Il est devenu extrêmement difficile d'obtenir un bol de soupe aux boulettes de matzo casher dans mon quartier de Los Angeles. Cela me rappelle tous les quelques mois, lorsqu'un rhume ou une envie me rappelle ce que nous avons perdu lorsque Pico Kosher Deli, établi en 1968 à environ un mile de mon appartement, a fermé définitivement au début de la pandémie. Il ne s'agit pas seulement de la soupe, bien sûr. C'est toute l'expérience de la charcuterie casher : des sandwichs au pastrami bombés, une serveuse avec un bloc-notes, des cure-dents à froufrous.
La charcuterie casher traditionnelle est en train de mourir, voire morte, et pas seulement à Los Angeles. Les plats casher ashkénazes sont officiellement dépassés, une catégorie de cuisine que les balabustas d'aujourd'hui – du moins ma cohorte millénaire orthodoxe moderne – ont abandonnée. Sur les marchés casher, les produits Manischewitz sont relégués dans un coin poussiéreux, le « rayon casher » de l'épicier casher. Et dans les épiceries fines survivantes comme Katz's et Canter's, la casher n'est pas une certification religieuse. Il s’agit simplement d’un signal de nostalgie qui précède immédiatement le mot « style ».
Heureusement, une vague de nouveaux produits alimentaires intelligemment emballés capitalisant sur cette nostalgie est arrivée pour restaurer mon droit de naissance ashkénaze, ou du moins mes anciens niveaux de sodium. Dans les années qui ont suivi la fermeture de l'épicerie de mon quartier, des marques s'adressant directement aux consommateurs se sont lancées dans la vente de chips de pommes de terre au latke casher, de chips de matzo casher et de charoset en pot casher (affectueusement nommé Schmutz).
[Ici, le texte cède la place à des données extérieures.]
@[simp] theorem lockTimer_keeps (r : Rank) (s : State) :
    (lockTimer r s).2.protection = s.protection ∧ (lockTimer r s).2.pins = s.pins ∧
    (lockTimer r s).2.clock = s.clock ∧ (lockTimer r s).2.tuner = s.tuner ∧
    (lockTimer r s).2.presets = s.presets ∧ (lockTimer r s).2.receiver = s.receiver ∧
    (lockTimer r s).2.slots = s.slots ∧ (lockTimer r s).2.settings = s.settings ∧
    (lockTimer r s).2.store = s.store ∧ (lockTimer r s).2.nv = s.nv ∧ (lockTimer r s).2.pending = s.pending ∧
    (lockTimer r s).2.draws = s.draws := by
  simp only [lockTimer]
  (repeat' split) <;> simp

@[simp] theorem unlockTimer_keeps (r : Rank) (s : State) :
    (unlockTimer r s).2.transport = s.transport ∧ (unlockTimer r s).2.protection = s.protection ∧
    (unlockTimer r s).2.outputs = s.outputs ∧ (unlockTimer r s).2.pins = s.pins ∧
    (unlockTimer r s).2.position = s.position ∧ (unlockTimer r s).2.reels = s.reels ∧
    (unlockTimer r s).2.gauge = s.gauge ∧ (unlockTimer r s).2.clock = s.clock ∧
    (unlockTimer r s).2.tuner = s.tuner ∧ (unlockTimer r s).2.presets = s.presets ∧
    (unlockTimer r s).2.receiver = s.receiver ∧ (unlockTimer r s).2.slots = s.slots ∧
    (unlockTimer r s).2.power = s.power ∧ (unlockTimer r s).2.settings = s.settings ∧
    (unlockTimer r s).2.store = s.store ∧ (unlockTimer r s).2.nv = s.nv ∧
    (unlockTimer r s).2.pending = s.pending ∧ (unlockTimer r s).2.draws = s.draws := by
  simp only [unlockTimer]
  (repeat' split) <;> simp

@[simp] theorem timerLockUnlock_keeps (r : Rank) (arg : Nat) (s : State) :
    (timerLockUnlock r arg s).2.protection = s.protection ∧ (timerLockUnlock r arg s).2.pins = s.pins ∧
    (timerLockUnlock r arg s).2.clock = s.clock ∧ (timerLockUnlock r arg s).2.tuner = s.tuner ∧
    (timerLockUnlock r arg s).2.presets = s.presets ∧ (timerLockUnlock r arg s).2.receiver = s.receiver ∧
    (timerLockUnlock r arg s).2.slots = s.slots ∧ (timerLockUnlock r arg s).2.settings = s.settings ∧
    (timerLockUnlock r arg s).2.store = s.store ∧ (timerLockUnlock r arg s).2.nv = s.nv ∧
    (timerLockUnlock r arg s).2.pending = s.pending ∧ (timerLockUnlock r arg s).2.draws = s.draws := by
  simp only [timerLockUnlock]
  (repeat' split) <;> simp

@[simp] theorem powerOn_keeps (s : State) :
    (powerOn s).2.transport = s.transport ∧ (powerOn s).2.protection = s.protection ∧
    (powerOn s).2.pins = s.pins ∧ (powerOn s).2.position = s.position ∧ (powerOn s).2.reels = s.reels ∧
    (powerOn s).2.gauge = s.gauge ∧ (powerOn s).2.presets = s.presets ∧ (powerOn s).2.slots = s.slots ∧
    (powerOn s).2.engine = s.engine ∧ (powerOn s).2.settings = s.settings ∧ (powerOn s).2.store = s.store ∧
    (powerOn s).2.nv = s.nv ∧ (powerOn s).2.pending = s.pending ∧ (powerOn s).2.draws = s.draws := by
  simp only [powerOn]
  (repeat' split) <;> simp

@[simp] theorem switchOff_keeps (l : Link) (s : State) :
    (switchOff l s).protection = s.protection ∧ (switchOff l s).pins = s.pins ∧
    (switchOff l s).clock = s.clock ∧ (switchOff l s).tuner = s.tuner ∧ (switchOff l s).presets = s.presets ∧
    (switchOff l s).receiver = s.receiver ∧ (switchOff l s).settings = s.settings ∧ (switchOff l s).nv = s.nv ∧
    (switchOff l s).pending = s.pending ∧ (switchOff l s).draws = s.draws := by
  simp only [switchOff]
  simp

@[simp] theorem powerOff_keeps (l : Link) (r : Rank) (s : State) :
    (powerOff l r s).2.protection = s.protection ∧ (powerOff l r s).2.pins = s.pins ∧
    (powerOff l r s).2.clock = s.clock ∧ (powerOff l r s).2.tuner = s.tuner ∧
    (powerOff l r s).2.presets = s.presets ∧ (powerOff l r s).2.receiver = s.receiver ∧
    (powerOff l r s).2.settings = s.settings ∧ (powerOff l r s).2.nv = s.nv ∧
    (powerOff l r s).2.pending = s.pending ∧ (powerOff l r s).2.draws = s.draws := by
  simp only [powerOff]
  (repeat' split) <;> simp

@[simp] theorem powerRequest_keeps (l : Link) (r : Rank) (arg : Nat) (s : State) :
    (powerRequest l r arg s).2.protection = s.protection ∧ (powerRequest l r arg s).2.pins = s.pins ∧
    (powerRequest l r arg s).2.presets = s.presets ∧ (powerRequest l r arg s).2.settings = s.settings ∧
    (powerRequest l r arg s).2.nv = s.nv ∧ (powerRequest l r arg s).2.pending = s.pending ∧
    (powerRequest l r arg s).2.draws = s.draws := by
  simp only [powerRequest]
  (repeat' split) <;> simp

@[simp] theorem powerReturnExpired_keeps (s : State) :
    (powerReturnExpired s).transport = s.transport ∧ (powerReturnExpired s).protection = s.protection ∧
    (powerReturnExpired s).outputs = s.outputs ∧ (powerReturnExpired s).pins = s.pins ∧
    (powerReturnExpired s).position = s.position ∧ (powerReturnExpired s).reels = s.reels ∧
    (powerReturnExpired s).gauge = s.gauge ∧ (powerReturnExpired s).clock = s.clock ∧
    (powerReturnExpired s).tuner = s.tuner ∧ (powerReturnExpired s).presets = s.presets ∧
    (powerReturnExpired s).receiver = s.receiver ∧ (powerReturnExpired s).slots = s.slots ∧
    (powerReturnExpired s).settings = s.settings ∧ (powerReturnExpired s).store = s.store ∧
    (powerReturnExpired s).nv = s.nv ∧ (powerReturnExpired s).ports = s.ports ∧
    (powerReturnExpired s).pending = s.pending ∧ (powerReturnExpired s).draws = s.draws := by
  simp only [powerReturnExpired]
  (repeat' split) <;> simp

@[simp] theorem haltMechanism_keeps (s : State) :
    (haltMechanism s).protection = s.protection ∧ (haltMechanism s).pins = s.pins ∧
    (haltMechanism s).clock = s.clock ∧ (haltMechanism s).tuner = s.tuner ∧
    (haltMechanism s).presets = s.presets ∧ (haltMechanism s).receiver = s.receiver ∧
    (haltMechanism s).slots = s.slots ∧ (haltMechanism s).engine = s.engine ∧
    (haltMechanism s).power = s.power ∧ (haltMechanism s).settings = s.settings ∧
    (haltMechanism s).store = s.store ∧ (haltMechanism s).nv = s.nv ∧ (haltMechanism s).pending = s.pending ∧
    (haltMechanism s).draws = s.draws := by
  simp only [haltMechanism]
  (repeat' split) <;> simp

@[simp] theorem portsLoss_keeps (wasOn : Bool) (s : State) :
    (portsLoss wasOn s).transport = s.transport ∧ (portsLoss wasOn s).protection = s.protection ∧
    (portsLoss wasOn s).outputs = s.outputs ∧ (portsLoss wasOn s).pins = s.pins ∧
    (portsLoss wasOn s).position = s.position ∧ (portsLoss wasOn s).reels = s.reels ∧
    (portsLoss wasOn s).gauge = s.gauge ∧ (portsLoss wasOn s).clock = s.clock ∧
    (portsLoss wasOn s).tuner = s.tuner ∧ (portsLoss wasOn s).presets = s.presets ∧
    (portsLoss wasOn s).receiver = s.receiver ∧ (portsLoss wasOn s).slots = s.slots ∧
    (portsLoss wasOn s).engine = s.engine ∧ (portsLoss wasOn s).power = s.power ∧
    (portsLoss wasOn s).settings = s.settings ∧ (portsLoss wasOn s).store = s.store ∧
    (portsLoss wasOn s).nv = s.nv ∧ (portsLoss wasOn s).pending = s.pending ∧
    (portsLoss wasOn s).draws = s.draws := by
  simp only [portsLoss]
  (repeat' split) <;> simp

@[simp] theorem mainsLoss_keeps (s : State) :
    (mainsLoss s).protection = s.protection ∧ (mainsLoss s).pins = s.pins ∧ (mainsLoss s).presets = s.presets ∧
    (mainsLoss s).slots = s.slots ∧ (mainsLoss s).settings = s.settings ∧ (mainsLoss s).store = s.store ∧
    (mainsLoss s).nv = s.nv ∧ (mainsLoss s).pending = s.pending ∧ (mainsLoss s).draws = s.draws := by
  simp only [mainsLoss]
  (repeat' split) <;> simp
Le nouveau venu pour lequel je me suis précipité était une soupe aux boulettes de matzo instantanée casher appelée Nooish. Une boîte de quatre tasses à soupe robustes et colorées est arrivée environ une semaine après que je les ai commandées en ligne.
Pour savoir pourquoi ces produits de longue conservation ont décollé alors que les charcuteries languissent, j'ai appelé Nate Rosen, dont le titre officiel – créateur de la newsletter des marques grand public Express Checkout – obscurcit la fraîcheur de son travail, qui consiste en grande partie à examiner de nouvelles collations sur TikTok. Selon Rosen, la renaissance casher faisait partie d’une vague plus large de startups alimentaires pendant la pandémie, lorsque le temps libre et le revenu disponible étaient soudainement abondants. Il était inévitable que quelqu’un trouve l’aspect juif de la tendance.
« Il existe un marché pour cela », a déclaré Rosen. « Il y a des endroits dédiés pour ça [on shelves]. Et je pense que maintenant, surtout, les gens sont fiers d’être juifs et fiers de le montrer un peu. »
Il existe une tension inhérente à ces éléments de menu appropriés – affirmant à la fois le caractère désirable d’une culture laïque et les lois juives l’interdisant. Diffusion culturelle et retraite communautaire. Assimilation et résistance. Pendant ce temps, la cuisine ancestrale, issue des lois alimentaires casher, a été à la fois rejetée et idéalisée. Vous ne trouvez pas beaucoup d’épiceries casher, mais TikTok a popularisé les fontaines de cornichons. (Attendez qu'ils découvrent hamantaschen.)
J'étais plutôt triste de cet état de choses jusqu'à ce que j'en parle à David Sax, qui était suffisamment consterné par le déclin des épiceries fines pour écrire un livre à ce sujet. Il a expliqué que la charcuterie juive s'est développée comme un moyen de transformer les méthodes et les saveurs de la charcuterie européenne, qui étaient le plus souvent à base de porc, en adaptations casher. Le sandwich au corned-beef était le smoothie raffiné original, ce qui signifie que notre crunchwrap casher pourrait devenir la soupe aux boulettes de matzo de demain. La nourriture réconfortante change, mais les gens perdurent.